→ YOUR TASK: The listing below is to be transcribed exactly.

→ RECORDS SHOWN:
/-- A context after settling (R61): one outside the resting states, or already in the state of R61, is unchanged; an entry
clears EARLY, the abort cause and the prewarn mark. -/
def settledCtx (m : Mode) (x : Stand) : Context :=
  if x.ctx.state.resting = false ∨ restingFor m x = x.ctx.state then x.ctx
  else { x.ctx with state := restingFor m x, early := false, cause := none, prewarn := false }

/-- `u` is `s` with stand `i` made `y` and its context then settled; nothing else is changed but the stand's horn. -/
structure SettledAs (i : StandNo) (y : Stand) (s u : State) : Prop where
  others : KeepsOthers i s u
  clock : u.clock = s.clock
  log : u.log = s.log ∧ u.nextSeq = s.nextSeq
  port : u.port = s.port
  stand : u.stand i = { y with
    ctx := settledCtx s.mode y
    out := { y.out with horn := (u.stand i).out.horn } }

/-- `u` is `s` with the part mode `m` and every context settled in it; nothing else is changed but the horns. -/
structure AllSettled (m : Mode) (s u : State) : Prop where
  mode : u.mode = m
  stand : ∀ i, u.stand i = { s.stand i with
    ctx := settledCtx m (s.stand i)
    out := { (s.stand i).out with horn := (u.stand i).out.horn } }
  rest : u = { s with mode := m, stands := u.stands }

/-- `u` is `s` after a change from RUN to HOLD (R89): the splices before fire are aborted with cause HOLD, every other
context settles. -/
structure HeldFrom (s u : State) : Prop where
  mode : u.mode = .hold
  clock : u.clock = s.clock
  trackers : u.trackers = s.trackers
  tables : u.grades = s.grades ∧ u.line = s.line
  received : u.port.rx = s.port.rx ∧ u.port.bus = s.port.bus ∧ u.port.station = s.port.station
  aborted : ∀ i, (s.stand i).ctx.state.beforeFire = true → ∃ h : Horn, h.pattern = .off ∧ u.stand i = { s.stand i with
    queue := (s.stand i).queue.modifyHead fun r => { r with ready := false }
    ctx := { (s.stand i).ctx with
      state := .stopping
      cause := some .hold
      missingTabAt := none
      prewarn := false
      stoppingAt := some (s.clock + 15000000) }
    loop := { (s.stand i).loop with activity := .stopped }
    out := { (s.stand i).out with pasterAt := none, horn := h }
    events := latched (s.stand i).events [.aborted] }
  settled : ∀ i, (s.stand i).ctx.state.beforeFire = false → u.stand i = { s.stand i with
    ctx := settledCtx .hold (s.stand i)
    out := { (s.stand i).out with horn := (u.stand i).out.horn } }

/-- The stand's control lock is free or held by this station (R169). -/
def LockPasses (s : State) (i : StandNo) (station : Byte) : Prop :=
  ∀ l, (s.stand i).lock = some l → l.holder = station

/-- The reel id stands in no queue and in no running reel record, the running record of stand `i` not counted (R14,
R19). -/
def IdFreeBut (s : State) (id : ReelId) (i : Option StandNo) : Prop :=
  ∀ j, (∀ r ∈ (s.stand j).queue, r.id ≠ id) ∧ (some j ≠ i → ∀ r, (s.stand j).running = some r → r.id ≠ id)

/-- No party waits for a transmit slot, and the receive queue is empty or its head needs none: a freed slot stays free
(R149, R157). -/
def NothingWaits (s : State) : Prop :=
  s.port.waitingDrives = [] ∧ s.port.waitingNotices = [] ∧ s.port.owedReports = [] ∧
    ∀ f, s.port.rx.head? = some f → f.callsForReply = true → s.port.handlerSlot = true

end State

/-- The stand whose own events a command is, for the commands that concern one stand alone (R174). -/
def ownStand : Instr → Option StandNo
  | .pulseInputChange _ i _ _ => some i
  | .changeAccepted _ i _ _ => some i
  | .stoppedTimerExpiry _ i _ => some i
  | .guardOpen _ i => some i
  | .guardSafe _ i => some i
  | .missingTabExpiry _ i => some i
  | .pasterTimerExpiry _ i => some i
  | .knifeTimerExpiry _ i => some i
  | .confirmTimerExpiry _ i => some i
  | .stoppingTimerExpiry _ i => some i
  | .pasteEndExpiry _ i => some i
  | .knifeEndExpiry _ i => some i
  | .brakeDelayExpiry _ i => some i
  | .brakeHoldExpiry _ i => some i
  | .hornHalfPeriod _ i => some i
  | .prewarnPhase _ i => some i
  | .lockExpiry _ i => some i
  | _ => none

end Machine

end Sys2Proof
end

→ ANSWER SPACE:
/-- A context after settling (R61): one outside the resting states, or already in the state of R61, is unchanged; an entry
clears EARLY, the abort cause and the prewarn mark. -/
def settledCtx (m : Mode) (x : Stand) : Context :=
  if x.ctx.state.resting = false ∨ restingFor m x = x.ctx.state then x.ctx
  else { x.ctx with state := restingFor m x, early := false, cause := none, prewarn := false }

/-- `u` is `s` with stand `i` made `y` and its context then settled; nothing else is changed but the stand's horn. -/
structure SettledAs (i : StandNo) (y : Stand) (s u : State) : Prop where
  others : KeepsOthers i s u
  clock : u.clock = s.clock
  log : u.log = s.log ∧ u.nextSeq = s.nextSeq
  port : u.port = s.port
  stand : u.stand i = { y with
    ctx := settledCtx s.mode y
    out := { y.out with horn := (u.stand i).out.horn } }

/-- `u` is `s` with the part mode `m` and every context settled in it; nothing else is changed but the horns. -/
structure AllSettled (m : Mode) (s u : State) : Prop where
  mode : u.mode = m
  stand : ∀ i, u.stand i = { s.stand i with
    ctx := settledCtx m (s.stand i)
    out := { (s.stand i).out with horn := (u.stand i).out.horn } }
  rest : u = { s with mode := m, stands := u.stands }

/-- `u` is `s` after a change from RUN to HOLD (R89): the splices before fire are aborted with cause HOLD, every other
context settles. -/
structure HeldFrom (s u : State) : Prop where
  mode : u.mode = .hold
  clock : u.clock = s.clock
  trackers : u.trackers = s.trackers
  tables : u.grades = s.grades ∧ u.line = s.line
  received : u.port.rx = s.port.rx ∧ u.port.bus = s.port.bus ∧ u.port.station = s.port.station
  aborted : ∀ i, (s.stand i).ctx.state.beforeFire = true → ∃ h : Horn, h.pattern = .off ∧ u.stand i = { s.stand i with
    queue := (s.stand i).queue.modifyHead fun r => { r with ready := false }
    ctx := { (s.stand i).ctx with
      state := .stopping
      cause := some .hold
      missingTabAt := none
      prewarn := false
      stoppingAt := some (s.clock + 15000000) }
    loop := { (s.stand i).loop with activity := .stopped }
    out := { (s.stand i).out with pasterAt := none, horn := h }
    events := latched (s.stand i).events [.aborted] }
  settled : ∀ i, (s.stand i).ctx.state.beforeFire = false → u.stand i = { s.stand i with
    ctx := settledCtx .hold (s.stand i)
    out := { (s.stand i).out with horn := (u.stand i).out.horn } }

/-- The stand's control lock is free or held by this station (R169). -/
def LockPasses (s : State) (i : StandNo) (station : Byte) : Prop :=
  ∀ l, (s.stand i).lock = some l → l.holder = station

/-- The reel id stands in no queue and in no running reel record, the running record of stand `i` not counted (R14,
R19). -/
def IdFreeBut (s : State) (id : ReelId) (i : Option StandNo) : Prop :=
  ∀ j, (∀ r ∈ (s.stand j).queue, r.id ≠ id) ∧ (some j ≠ i → ∀ r, (s.stand j).running = some r → r.id ≠ id)

/-- No party waits for a transmit slot, and the receive queue is empty or its head needs none: a freed slot stays free
(R149, R157). -/
def NothingWaits (s : State) : Prop :=
  s.port.waitingDrives = [] ∧ s.port.waitingNotices = [] ∧ s.port.owedReports = [] ∧
    ∀ f, s.port.rx.head? = some f → f.callsForReply = true → s.port.handlerSlot = true

end State

/-- The stand whose own events a command is, for the commands that concern one stand alone (R174). -/
def ownStand : Instr → Option StandNo
  | .pulseInputChange _ i _ _ => some i
  | .changeAccepted _ i _ _ => some i
  | .stoppedTimerExpiry _ i _ => some i
  | .guardOpen _ i => some i
  | .guardSafe _ i => some i
  | .missingTabExpiry _ i => some i
  | .pasterTimerExpiry _ i => some i
  | .knifeTimerExpiry _ i => some i
  | .confirmTimerExpiry _ i => some i
  | .stoppingTimerExpiry _ i => some i
  | .pasteEndExpiry _ i => some i
  | .knifeEndExpiry _ i => some i
  | .brakeDelayExpiry _ i => some i
  | .brakeHoldExpiry _ i => some i
  | .hornHalfPeriod _ i => some i
  | .prewarnPhase _ i => some i
  | .lockExpiry _ i => some i
  | _ => none

end Machine

end Sys2Proof
end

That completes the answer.